What exactly is employee engagement? Boiled down, the term means employees who are fully involved and enthusiastic about their jobs. Beyond simply being satisfied, engaged employees feel connected and committed to their coworkers and the organization where they work. Employee engagement isn't only good for the individual worker, but has numerous benefits for the organization as well.
"Engagement is directly tied to productivity and loyalty," says David Fagiano, chief operating officer, Dale Carnegie Training. "This coincides with ROI, which is the reason why every business should pay close attention to their employees and their well-being."
Only 29 percent of U.S. employees are fully engaged, according to a study from Dale Carnegie Training and MSW Research. Furthermore, 26 percent are considered disengaged. Disengaged employees are 2 1/2 times more likely to leave their job for any level of pay increase than engaged employees. The study also found that young employees and older groups are more engaged than middle-aged people, with engagement peaking among employees who have been at their place of employment for three to five years.
"Empowering people to make decisions about their work will generate enthusiasm and inspire people to try harder, producing the strongest lift to engagement," says Fagiano. "The single most important person for driving employee engagement is their direct supervisor. This person truly sets the stage for positive or negative outcomes."
Managers should be aware of the three organizational drivers of employee engagement, according to Fagiano:
1. Relationship with immediate supervisor - Does this person appreciate and recognize the employee?
2. Belief in senior leadership - Do employees believe the company is headed in the right direction?
3. Pride in working for the company - Do employees feel a sense of worth when doing their jobs?
"Really good supervisors know that people are driven by their emotions," says Fagiano. "If they feel engaged, they'll work harder and be more likely to help their coworkers. The power of positive emotions should never be underestimated."

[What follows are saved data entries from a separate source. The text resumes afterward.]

-- ==== Sys2Proof/Word.lean ====
section
/-! DEFINITION. The word types and the plainest arithmetic on them: 32-bit words, bytes, bit fields of a natural
number, and the signed reading of a field. Registers are little-endian (R100). -/

namespace Sys2Proof

/-- A register word, as an initiator writes or reads it (R100). -/
abbrev Word := BitVec 32

/-- A byte of a frame or of a memory. -/
abbrev Byte := BitVec 8

/-- Bits `lsb + wid - 1 : lsb` of a number. -/
def bitsOf (v lsb wid : Nat) : Nat := (v >>> lsb) % 2 ^ wid

/-- Bit `n` of a number. -/
def bitAt (v n : Nat) : Bool := (v >>> n) % 2 == 1

/-- A Boolean as a bit. -/
def b2n (b : Bool) : Nat := if b then 1 else 0

/-- The two's-complement reading of the low `wid` bits of a number. -/
def toSigned (v wid : Nat) : Int :=
  if v % 2 ^ wid < 2 ^ (wid - 1) then (v % 2 ^ wid : Nat) else ((v % 2 ^ wid : Nat) : Int) - (2 ^ wid : Nat)

/-- The two's-complement code of an integer in `wid` bits. -/
def ofSigned (x : Int) (wid : Nat) : Nat := (x % ((2 ^ wid : Nat) : Int)).toNat

/-- The number whose bytes are given, the first byte the most significant. -/
def beNat (bs : List Byte) : Nat := bs.foldl (fun a b => a * 256 + b.toNat) 0

/-- The number whose bytes are given, the first byte the least significant. -/
def leNat : List Byte → Nat
  | [] => 0
  | b :: bs => b.toNat + 256 * leNat bs

/-- `n` bytes of a number, the most significant first. -/
def toBE : Nat → Nat → List Byte
  | 0, _ => []
  | n + 1, v => BitVec.ofNat 8 (v >>> (8 * n)) :: toBE n v

/-- `n` bytes of a number, the least significant first. -/
def toLE : Nat → Nat → List Byte
  | 0, _ => []
  | n + 1, v => BitVec.ofNat 8 v :: toLE n (v >>> 8)

/-- The element of a list at an index, or a default. -/
def nth {α : Type} (l : List α) (i : Nat) (d : α) : α := l.getD i d

/-- A list with one element replaced by a function of it. -/
def modNth {α : Type} (l : List α) (i : Nat) (f : α → α) : List α :=
  match l, i with
  | [], _ => []
  | a :: t, 0 => f a :: t
  | a :: t, i + 1 => a :: modNth t i f

/-- Apply `f 0`, `f 1`, … `f (n - 1)` in that order. -/
def iter {σ : Type} : Nat → (Nat → σ → σ) → σ → σ
  | 0, _, s => s
  | n + 1, f, s => f n (iter n f s)

end Sys2Proof
end

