/-! ### LINK -/

def LINK.STAT_FEATF : Fld := ⟨0x014, 8, 3, 0x0⟩
def LINK.STAT_ADJ : Fld := ⟨0x014, 5, 1, 0x0⟩
def LINK.STAT_GRID : Fld := ⟨0x014, 4, 1, 0x0⟩
def LINK.STAT_MEASOK : Fld := ⟨0x014, 3, 1, 0x0⟩
def LINK.STAT_REFCLK : Fld := ⟨0x014, 2, 1, 0x0⟩
def LINK.STAT_STATE : Fld := ⟨0x014, 0, 2, 0x0⟩
def LINK.PCFG_GORIG : Fld := ⟨0x040, 12, 1, 0x1⟩
def LINK.PCFG_GFWD : Fld := ⟨0x040, 11, 1, 0x0⟩
def LINK.PCFG_RXPOL : Fld := ⟨0x040, 7, 1, 0x0⟩
def LINK.PCFG_TXPOL : Fld := ⟨0x040, 6, 1, 0x0⟩
def LINK.PCFG_LPBK : Fld := ⟨0x040, 5, 1, 0x0⟩
def LINK.PCFG_FWD : Fld := ⟨0x040, 2, 1, 0x0⟩
def LINK.PCFG_TXON : Fld := ⟨0x040, 1, 1, 0x1⟩
def LINK.PCFG_EN : Fld := ⟨0x040, 0, 1, 0x0⟩
def LINK.TXLAT : Fld := ⟨0x044, 0, 24, 0x0⟩
def LINK.RXLAT : Fld := ⟨0x048, 0, 24, 0x0⟩
def LINK.ASYM : Fld := ⟨0x04C, 0, 32, 0x0⟩
def LINK.MEASCFG_OUTLIM : Fld := ⟨0x050, 16, 12, 0x20⟩
def LINK.MEASCFG_FILT : Fld := ⟨0x050, 0, 4, 0x4⟩
def LINK.SLOTCFG_THEAD : Fld := ⟨0x054, 31, 1, 0x0⟩
def LINK.SLOTCFG_TSLOT : Fld := ⟨0x054, 16, 15, 0x7D⟩
def LINK.SLOTCFG_SSLOT : Fld := ⟨0x054, 0, 15, 0x0⟩
def LINK.DWIN_EN (n : Nat) : Fld := ⟨0x060 + 0x4 * n, 31, 1, 0x0⟩
def LINK.DWIN_END (n : Nat) : Fld := ⟨0x060 + 0x4 * n, 16, 15, 0x0⟩
def LINK.DWIN_START (n : Nat) : Fld := ⟨0x060 + 0x4 * n, 0, 15, 0x0⟩
def LINK.MTO : Fld := ⟨0x074, 0, 8, 0x8⟩
def LINK.BSTRA_PEER (n : Nat) : Fld := ⟨0x100 + 0x8 * n, 16, 16, 0x0⟩
def LINK.BSTRA_STREAM (n : Nat) : Fld := ⟨0x100 + 0x8 * n, 0, 16, 0x0⟩
def LINK.BSTRB_EN (n : Nat) : Fld := ⟨0x104 + 0x8 * n, 31, 1, 0x0⟩
def LINK.BSTRB_DIR (n : Nat) : Fld := ⟨0x104 + 0x8 * n, 30, 1, 0x0⟩
def LINK.BSTRB_LIMIT (n : Nat) : Fld := ⟨0x104 + 0x8 * n, 0, 8, 0x0⟩
def LINK.MEASD : Fld := ⟨0x800, 0, 32, 0x0⟩
def LINK.FILTD : Fld := ⟨0x804, 0, 32, 0x0⟩
def LINK.OFS : Fld := ⟨0x808, 0, 32, 0x0⟩
def LINK.RESID : Fld := ⟨0x80C, 0, 32, 0x0⟩
def LINK.RESRNG_MAX : Fld := ⟨0x810, 16, 16, 0x0⟩
def LINK.RESRNG_MIN : Fld := ⟨0x810, 0, 16, 0x0⟩
def LINK.STXNS : Fld := ⟨0x820, 0, 30, 0x0⟩
def LINK.STXSL : Fld := ⟨0x824, 0, 32, 0x0⟩
def LINK.STXSH_FRAC : Fld := ⟨0x828, 16, 16, 0x0⟩
def LINK.STXSH_SECH : Fld := ⟨0x828, 0, 16, 0x0⟩
def LINK.SRXNS : Fld := ⟨0x830, 0, 30, 0x0⟩
def LINK.SRXSL : Fld := ⟨0x834, 0, 32, 0x0⟩
def LINK.SRXSH_FRAC : Fld := ⟨0x838, 16, 16, 0x0⟩
def LINK.SRXSH_SECH : Fld := ⟨0x838, 0, 16, 0x0⟩
def LINK.CNTA_CGERR : Fld := ⟨0x840, 16, 16, 0x0⟩
def LINK.CNTA_HDRERR : Fld := ⟨0x840, 0, 16, 0x0⟩
def LINK.CNTB_CRCERR : Fld := ⟨0x844, 16, 16, 0x0⟩
def LINK.CNTB_EOFBAD : Fld := ⟨0x844, 0, 16, 0x0⟩
def LINK.CNTC_GUSTRX : Fld := ⟨0x848, 16, 16, 0x0⟩
def LINK.CNTC_GUSTERR : Fld := ⟨0x848, 0, 16, 0x0⟩
def LINK.CNTD_DROP : Fld := ⟨0x84C, 24, 8, 0x0⟩
def LINK.CNTD_SLIP : Fld := ⟨0x84C, 16, 8, 0x0⟩
def LINK.CNTD_UNCLAIMED : Fld := ⟨0x84C, 0, 16, 0x0⟩
def LINK.CNTE_SMISS : Fld := ⟨0x850, 16, 16, 0x0⟩
def LINK.CNTE_OUTLIER : Fld := ⟨0x850, 0, 16, 0x0⟩
def LINK.CNTCLR : Fld := ⟨0x854, 0, 1, 0x0⟩
def LINK.GUSTLAST_CODE : Fld := ⟨0x860, 0, 4, 0x0⟩
def LINK.GUSTTSNS : Fld := ⟨0x864, 0, 30, 0x0⟩
def LINK.GUSTTSSL : Fld := ⟨0x868, 0, 32, 0x0⟩
def LINK.GUSTTSSH_FRAC : Fld := ⟨0x86C, 16, 16, 0x0⟩
def LINK.GUSTTSSH_SECH : Fld := ⟨0x86C, 0, 16, 0x0⟩
def LINK.GUSTTX_GO : Fld := ⟨0x870, 31, 1, 0x0⟩
def LINK.GUSTTX_CODE : Fld := ⟨0x870, 0, 4, 0x0⟩
def LINK.MCTL_GO : Fld := ⟨0x880, 31, 1, 0x0⟩
def LINK.MCTL_RETRY : Fld := ⟨0x880, 30, 1, 0x0⟩
def LINK.MCTL_COUNT : Fld := ⟨0x880, 16, 6, 0x1⟩
def LINK.MCTL_DST : Fld := ⟨0x880, 0, 16, 0x0⟩
def LINK.MSTAT_BUSY : Fld := ⟨0x884, 31, 1, 0x0⟩
def LINK.MSTAT_DONE : Fld := ⟨0x884, 30, 1, 0x0⟩
def LINK.MSTAT_TOUT : Fld := ⟨0x884, 29, 1, 0x0⟩
def LINK.MSTAT_SEQ : Fld := ⟨0x884, 0, 16, 0x0⟩
def LINK.BSTAT_G (n : Nat) : Fld := ⟨0x900 + 0x4 * n, 16, 16, 0x0⟩
def LINK.BSTAT_U (n : Nat) : Fld := ⟨0x900 + 0x4 * n, 0, 16, 0x0⟩
def LINK.MBUF (n : Nat) : Fld := ⟨0xC00 + 0x4 * n, 0, 32, 0x0⟩
def LINK.E_SYNC_LOST : Nat := 0
def LINK.E_S_MISS : Nat := 1
def LINK.E_HDR_ERR : Nat := 2
def LINK.E_CRC_ERR : Nat := 3
def LINK.E_GUST_ERR : Nat := 4
def LINK.E_MEAS_OUTLIER : Nat := 5
def LINK.E_TRAIN_SLIP : Nat := 6
def LINK.E_FWD_OVF : Nat := 7
def LINK.E_CREDIT_ERR : Nat := 8
def LINK.E_UNCLAIMED : Nat := 9
def LINK.E_M_TIMEOUT : Nat := 10
def LINK.E_CFG_REJ : Nat := 11
def LINK.I_LINK_CHG : Nat := 0
def LINK.I_GUST_RX : Nat := 1
def LINK.I_M_DONE : Nat := 2
def LINK.I_MEAS : Nat := 3

/-! ### STRD -/

def STRD.CTRL_AUTOLEAD : Fld := ⟨0x010, 3, 1, 0x0⟩
def STRD.CTRL_PLAN : Fld := ⟨0x010, 2, 1, 0x0⟩
def STRD.CTRL_ENUM : Fld := ⟨0x010, 1, 1, 0x0⟩
def STRD.CTRL_RUN : Fld := ⟨0x010, 0, 1, 0x0⟩
def STRD.STAT_SPLIT : Fld := ⟨0x014, 10, 1, 0x0⟩
def STRD.STAT_LEADHUB : Fld := ⟨0x014, 8, 2, 0x0⟩
def STRD.STAT_LEADER : Fld := ⟨0x014, 4, 1, 0x0⟩
def STRD.STAT_TSF_PEND : Fld := ⟨0x014, 3, 1, 0x0⟩
def STRD.STAT_SEND_LATE : Fld := ⟨0x014, 2, 1, 0x0⟩
def STRD.STAT_BUDGET_SHORT : Fld := ⟨0x014, 1, 1, 0x0⟩
def STRD.STAT_RUN : Fld := ⟨0x014, 0, 1, 0x0⟩
def STRD.TSF_PERIOD : Fld := ⟨0x040, 0, 15, 0x186A⟩
def STRD.SAMPOFS_OFS : Fld := ⟨0x044, 0, 15, 0x0⟩
def STRD.T0NS : Fld := ⟨0x048, 0, 30, 0x0⟩
def STRD.T0SL : Fld := ⟨0x04C, 0, 32, 0x0⟩
def STRD.T0SH_FRAC : Fld := ⟨0x050, 16, 16, 0x0⟩
def STRD.T0SH_SECH : Fld := ⟨0x050, 0, 16, 0x0⟩
def STRD.GRPCFG_PRIO : Fld := ⟨0x054, 8, 4, 0x8⟩
def STRD.GRPCFG_PTPOK : Fld := ⟨0x054, 7, 1, 0x0⟩
def STRD.GRPCFG_NHUB : Fld := ⟨0x054, 2, 3, 0x1⟩
def STRD.GRPCFG_HUBNUM : Fld := ⟨0x054, 0, 2, 0x0⟩
def STRD.RECOVER_GO : Fld := ⟨0x058, 31, 1, 0x0⟩
def STRD.RECOVER_N : Fld := ⟨0x058, 0, 8, 0x0⟩
def STRD.SCFG_EN (n : Nat) : Fld := ⟨0x060 + 0x4 * n, 31, 1, 0x0⟩
def STRD.SCFG_SLEN (n : Nat) : Fld := ⟨0x060 + 0x4 * n, 0, 6, 0x0⟩
def STRD.MINSLACK (n : Nat) : Fld := ⟨0x800 + 0x4 * n, 0, 15, 0x7FFF⟩
def STRD.SSTAT_BRK (n : Nat) : Fld := ⟨0x820 + 0x4 * n, 31, 1, 0x0⟩
def STRD.SSTAT_INTACT (n : Nat) : Fld := ⟨0x820 + 0x4 * n, 30, 1, 0x0⟩
def STRD.SSTAT_AEND (n : Nat) : Fld := ⟨0x820 + 0x4 * n, 24, 6, 0x3F⟩
def STRD.SSTAT_BEND (n : Nat) : Fld := ⟨0x820 + 0x4 * n, 16, 6, 0x3F⟩
def STRD.SSTAT_LOST (n : Nat) : Fld := ⟨0x820 + 0x4 * n, 8, 6, 0x0⟩
def STRD.SSTAT_NCELL (n : Nat) : Fld := ⟨0x820 + 0x4 * n, 0, 6, 0x0⟩
def STRD.ENUMFIFO_VALID : Fld := ⟨0x840, 31, 1, 0x0⟩
def STRD.ENUMFIFO_FILL : Fld := ⟨0x840, 16, 5, 0x0⟩
def STRD.ENUMFIFO_STRAND : Fld := ⟨0x840, 8, 3, 0x0⟩
def STRD.ENUMFIFO_POS : Fld := ⟨0x840, 0, 6, 0x0⟩
def STRD.ENUMUIDLO : Fld := ⟨0x844, 0, 32, 0x0⟩
def STRD.ENUMUIDHI : Fld := ⟨0x848, 0, 32, 0x0⟩
def STRD.MAP_VALID (n : Nat) : Fld := ⟨0x900 + 0x4 * n, 31, 1, 0x0⟩
def STRD.MAP_ENUMD (n : Nat) : Fld := ⟨0x900 + 0x4 * n, 30, 1, 0x0⟩
def STRD.MAP_FEAT (n : Nat) : Fld := ⟨0x900 + 0x4 * n, 8, 3, 0x0⟩
def STRD.MAP_N (n : Nat) : Fld := ⟨0x900 + 0x4 * n, 0, 8, 0x0⟩
def STRD.E_TSF_RANGE : Nat := 0
def STRD.E_CFG_REJ : Nat := 1
def STRD.E_ENUM_ERR : Nat := 2
def STRD.E_BREAK : Nat := 3
def STRD.E_CELL_LOST : Nat := 4
def STRD.E_UNMAPPED : Nat := 5
def STRD.E_GRID_MISMATCH : Nat := 6
def STRD.E_PEER_LOST : Nat := 7
def STRD.E_SPLIT : Nat := 8
def STRD.E_RECOV_FAIL : Nat := 9
def STRD.E_ENUMFIFO_OVF : Nat := 10
def STRD.I_BUDGET : Nat := 0
def STRD.I_SENDLATE : Nat := 1
def STRD.I_ENUM : Nat := 2
def STRD.I_BREAK_CHG : Nat := 3
def STRD.I_LEADER_CHG : Nat := 4
def STRD.I_RECOV_DONE : Nat := 5

/-! ### VANE -/

def VANE.STAT_OBSERVE : Fld := ⟨0x014, 12, 1, 0x0⟩
def VANE.STAT_HBMISS : Fld := ⟨0x014, 10, 2, 0x0⟩
def VANE.STAT_SYNCED : Fld := ⟨0x014, 9, 1, 0x0⟩
def VANE.STAT_ACTIVE : Fld := ⟨0x014, 8, 1, 0x0⟩
def VANE.STAT_ALT : Fld := ⟨0x014, 4, 1, 0x0⟩
def VANE.STAT_FOLPORT : Fld := ⟨0x014, 3, 1, 0x0⟩
def VANE.STAT_GRID : Fld := ⟨0x014, 2, 1, 0x0⟩
def VANE.STAT_MISSED : Fld := ⟨0x014, 0, 2, 0x0⟩
def VANE.POS_ASSIGNED : Fld := ⟨0x040, 31, 1, 0x0⟩
def VANE.POS_APORT : Fld := ⟨0x040, 30, 1, 0x0⟩
def VANE.POS_WEND : Fld := ⟨0x040, 29, 1, 0x0⟩
def VANE.POS_SLEN : Fld := ⟨0x040, 16, 6, 0x0⟩
def VANE.POS_APOS : Fld := ⟨0x040, 8, 6, 0x0⟩
def VANE.POS_LOGN : Fld := ⟨0x040, 0, 8, 0x0⟩
def VANE.GT0NS : Fld := ⟨0x044, 0, 30, 0x0⟩
def VANE.GT0SL : Fld := ⟨0x048, 0, 32, 0x0⟩
def VANE.GT0SH_FRAC : Fld := ⟨0x04C, 16, 16, 0x0⟩
def VANE.GT0SH_SECH : Fld := ⟨0x04C, 0, 16, 0x0⟩
def VANE.GTSF : Fld := ⟨0x050, 0, 15, 0x186A⟩
def VANE.GSAMP : Fld := ⟨0x054, 0, 15, 0x0⟩
def VANE.GRIDCTL_GO : Fld := ⟨0x058, 31, 1, 0x0⟩
def VANE.GRIDCTL_RUN : Fld := ⟨0x058, 30, 1, 0x0⟩
def VANE.SRVCFG_KP : Fld := ⟨0x060, 28, 4, 0x2⟩
def VANE.SRVCFG_KI : Fld := ⟨0x060, 24, 4, 0x6⟩
def VANE.SRVCFG_VALTH : Fld := ⟨0x060, 16, 8, 0x20⟩
def VANE.SRVCFG_HOLDMAX : Fld := ⟨0x060, 8, 8, 0x28⟩
def VANE.SRVCFG_STEPTH : Fld := ⟨0x060, 0, 8, 0xFA⟩
def VANE.HUBCFG_AUTOTAKE : Fld := ⟨0x070, 31, 1, 0x1⟩
def VANE.HUBCFG_PPORT : Fld := ⟨0x070, 8, 1, 0x0⟩
def VANE.HUBCFG_ID : Fld := ⟨0x070, 0, 1, 0x0⟩
def VANE.HUBCTL_STEPDN : Fld := ⟨0x074, 1, 1, 0x0⟩
def VANE.HUBCTL_FORCE : Fld := ⟨0x074, 0, 1, 0x0⟩
def VANE.EPOCH : Fld := ⟨0x800, 0, 32, 0x0⟩
def VANE.FLOOR : Fld := ⟨0x804, 0, 31, 0x0⟩
def VANE.OUTWIN_CNT : Fld := ⟨0x810, 0, 16, 0x0⟩
def VANE.LATE_CNT : Fld := ⟨0x814, 0, 16, 0x0⟩
def VANE.LOSE_CNT : Fld := ⟨0x818, 0, 16, 0x0⟩
def VANE.STALE_CNT : Fld := ⟨0x81C, 0, 16, 0x0⟩
def VANE.ALTUSE_CNT : Fld := ⟨0x820, 0, 16, 0x0⟩
def VANE.SLACK : Fld := ⟨0x824, 0, 32, 0x0⟩
def VANE.UIDLO : Fld := ⟨0x828, 0, 32, 0x0⟩
def VANE.UIDHI : Fld := ⟨0x82C, 0, 32, 0x0⟩
def VANE.CNTCLR : Fld := ⟨0x830, 0, 1, 0x0⟩
def VANE.SRVOFS : Fld := ⟨0x834, 0, 32, 0x0⟩
def VANE.TAKECNT_STEPDNS : Fld := ⟨0x838, 16, 16, 0x0⟩
def VANE.TAKECNT_TAKES : Fld := ⟨0x838, 0, 16, 0x0⟩
def VANE.E_LATE : Nat := 0
def VANE.E_OUTWIN : Nat := 1
def VANE.E_STALE : Nat := 2
def VANE.E_TIME_INVALID : Nat := 3
def VANE.E_STARVE : Nat := 4
def VANE.E_TERM_EXH : Nat := 5
def VANE.I_TAKEOVER : Nat := 0
def VANE.I_STEPDOWN : Nat := 1
def VANE.I_SYNC_CHG : Nat := 2
def VANE.I_STARVE : Nat := 3

/-! ### ISOB -/

def ISOB.CTRL_NOEXP : Fld := ⟨0x010, 2, 1, 0x0⟩
def ISOB.CTRL_DABBLK : Fld := ⟨0x010, 1, 1, 0x0⟩
def ISOB.CTRL_EN : Fld := ⟨0x010, 0, 1, 0x0⟩
def ISOB.STAT_PEND : Fld := ⟨0x014, 3, 1, 0x0⟩
def ISOB.STAT_NOEXP : Fld := ⟨0x014, 2, 1, 0x0⟩
def ISOB.STAT_DABBLK : Fld := ⟨0x014, 1, 1, 0x0⟩
def ISOB.STAT_BUSY : Fld := ⟨0x014, 0, 1, 0x0⟩
def ISOB.CFG_LEWAIT : Fld := ⟨0x040, 16, 8, 0x0⟩
def ISOB.CFG_TRIMEN : Fld := ⟨0x040, 3, 1, 0x0⟩
def ISOB.CFG_ZSEQEN : Fld := ⟨0x040, 2, 1, 0x0⟩
def ISOB.CFG_PHBALEN : Fld := ⟨0x040, 1, 1, 0x0⟩
def ISOB.CFG_CELLBALEN : Fld := ⟨0x040, 0, 1, 0x0⟩
def ISOB.PRATED : Fld := ⟨0x044, 0, 32, 0x0⟩
def ISOB.MMAX : Fld := ⟨0x048, 0, 32, 0x3F7AE148⟩
def ISOB.TRIMMAX : Fld := ⟨0x04C, 0, 32, 0x3D4CCCCD⟩
def ISOB.KCD : Fld := ⟨0x050, 0, 32, 0x0⟩
def ISOB.KCT : Fld := ⟨0x054, 0, 32, 0x0⟩
def ISOB.KPH : Fld := ⟨0x058, 0, 32, 0x0⟩
def ISOB.KZ : Fld := ⟨0x05C, 0, 32, 0x0⟩
def ISOB.KZI : Fld := ⟨0x060, 0, 32, 0x0⟩
def ISOB.ZMAX : Fld := ⟨0x064, 0, 32, 0x0⟩
def ISOB.IDB : Fld := ⟨0x068, 0, 32, 0x0⟩
def ISOB.NTOT_W : Fld := ⟨0x06C, 16, 8, 0x40⟩
def ISOB.NTOT_V : Fld := ⟨0x06C, 8, 8, 0x40⟩
def ISOB.NTOT_U : Fld := ⟨0x06C, 0, 8, 0x40⟩
def ISOB.NMIN_W : Fld := ⟨0x070, 16, 8, 0x1⟩
def ISOB.NMIN_V : Fld := ⟨0x070, 8, 8, 0x1⟩
def ISOB.NMIN_U : Fld := ⟨0x070, 0, 8, 0x1⟩
def ISOB.PHOFS (n : Nat) : Fld := ⟨0x074 + 0x4 * n, 0, 24, 0x0⟩
def ISOB.PTOT : Fld := ⟨0x800, 0, 32, 0x0⟩
def ISOB.MPH (n : Nat) : Fld := ⟨0x804 + 0x4 * n, 0, 32, 0x0⟩
def ISOB.MSLP (n : Nat) : Fld := ⟨0x810 + 0x4 * n, 0, 32, 0x0⟩
def ISOB.IPH (n : Nat) : Fld := ⟨0x81C + 0x4 * n, 0, 32, 0x0⟩
def ISOB.IANG : Fld := ⟨0x828, 0, 32, 0x0⟩
def ISOB.VLV : Fld := ⟨0x82C, 0, 32, 0x0⟩
def ISOB.NACT_W : Fld := ⟨0x880, 16, 8, 0x0⟩
def ISOB.NACT_V : Fld := ⟨0x880, 8, 8, 0x0⟩
def ISOB.NACT_U : Fld := ⟨0x880, 0, 8, 0x0⟩
def ISOB.VBAR (n : Nat) : Fld := ⟨0x884 + 0x4 * n, 0, 32, 0x0⟩
def ISOB.PPH (n : Nat) : Fld := ⟨0x890 + 0x4 * n, 0, 32, 0x0⟩
def ISOB.ZRE : Fld := ⟨0x89C, 0, 32, 0x0⟩
def ISOB.ZIM : Fld := ⟨0x8A0, 0, 32, 0x0⟩
def ISOB.PUNALLOC : Fld := ⟨0x8A4, 0, 32, 0x0⟩
def ISOB.RUNSTAT_IDX : Fld := ⟨0x8A8, 16, 16, 0x0⟩
def ISOB.RUNSTAT_DUR : Fld := ⟨0x8A8, 0, 16, 0x0⟩
def ISOB.TRIGCNT_DISC : Fld := ⟨0x8AC, 16, 16, 0x0⟩
def ISOB.TRIGCNT_TRIGOVR : Fld := ⟨0x8AC, 0, 16, 0x0⟩
def ISOB.EXCLSET_SET : Fld := ⟨0x8B0, 31, 1, 0x0⟩
def ISOB.EXCLSET_CLR : Fld := ⟨0x8B0, 30, 1, 0x0⟩
def ISOB.EXCLSET_N : Fld := ⟨0x8B0, 0, 8, 0x0⟩
def ISOB.MASK (n : Nat) : Fld := ⟨0x8C0 + 0x4 * n, 0, 32, 0x0⟩
def ISOB.IALPHA : Fld := ⟨0x8E0, 0, 32, 0x0⟩
def ISOB.IBETA : Fld := ⟨0x8E4, 0, 32, 0x0⟩
def ISOB.E_CFG_REJ : Nat := 0
def ISOB.E_TRIG_OVR : Nat := 1
def ISOB.E_LOOP_LATE : Nat := 2
def ISOB.E_M_SAT : Nat := 3
def ISOB.E_P_SPILL : Nat := 4
def ISOB.E_P_UNALLOC : Nat := 5
def ISOB.E_NACT_LOW : Nat := 6
def ISOB.E_INPUT_NAN : Nat := 7
def ISOB.E_MASK_DIFF : Nat := 8
def ISOB.E_HELD : Nat := 9
def ISOB.I_DONE : Nat := 0
def ISOB.I_MEMBER_CHG : Nat := 1
def ISOB.I_SAT : Nat := 2
def ISOB.I_HELD_CHG : Nat := 3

The common connection between all engaged employees is that they feel valued. A recent Dale Carnegie white paper, titled "Emotional Drivers of Employee Engagement," explores emotions that are connected to feeling valued. Here are the four core emotions of feeling valued and how supervisors can use them to build more engaged employees:
Confident: When employees feel confident, they are more productive and more likely to take on new challenges. Build confidence by giving sincere praise. Be specific about what you think they have done well in the past and reinforce it with a positive statement or suggestion about the future.
Empowered: When employees have the tools and support they need, they feel empowered. Keep an open door policy for questions and conversation. Truly listen to what employees say. Ask them what projects they'd like to work on. Show them you genuinely care and have high expectations.
Enthusiastic: Enthusiasm is contagious. One employee who feels these emotions can spread positive energy to the entire group. Boost enthusiasm by sharing company plans for the future and be open to employee suggestions. Live by example and talk about how excited you are for future developments.
Inspired: Knowing the future is bright and there is opportunity for career growth will inspire employees. Be a mentor and a coach as well as a boss. Provide growth and development opportunities. Remove obstacles and be proactive about providing any necessary resources. Keep an open dialogue about an employee's vision for their job in the future.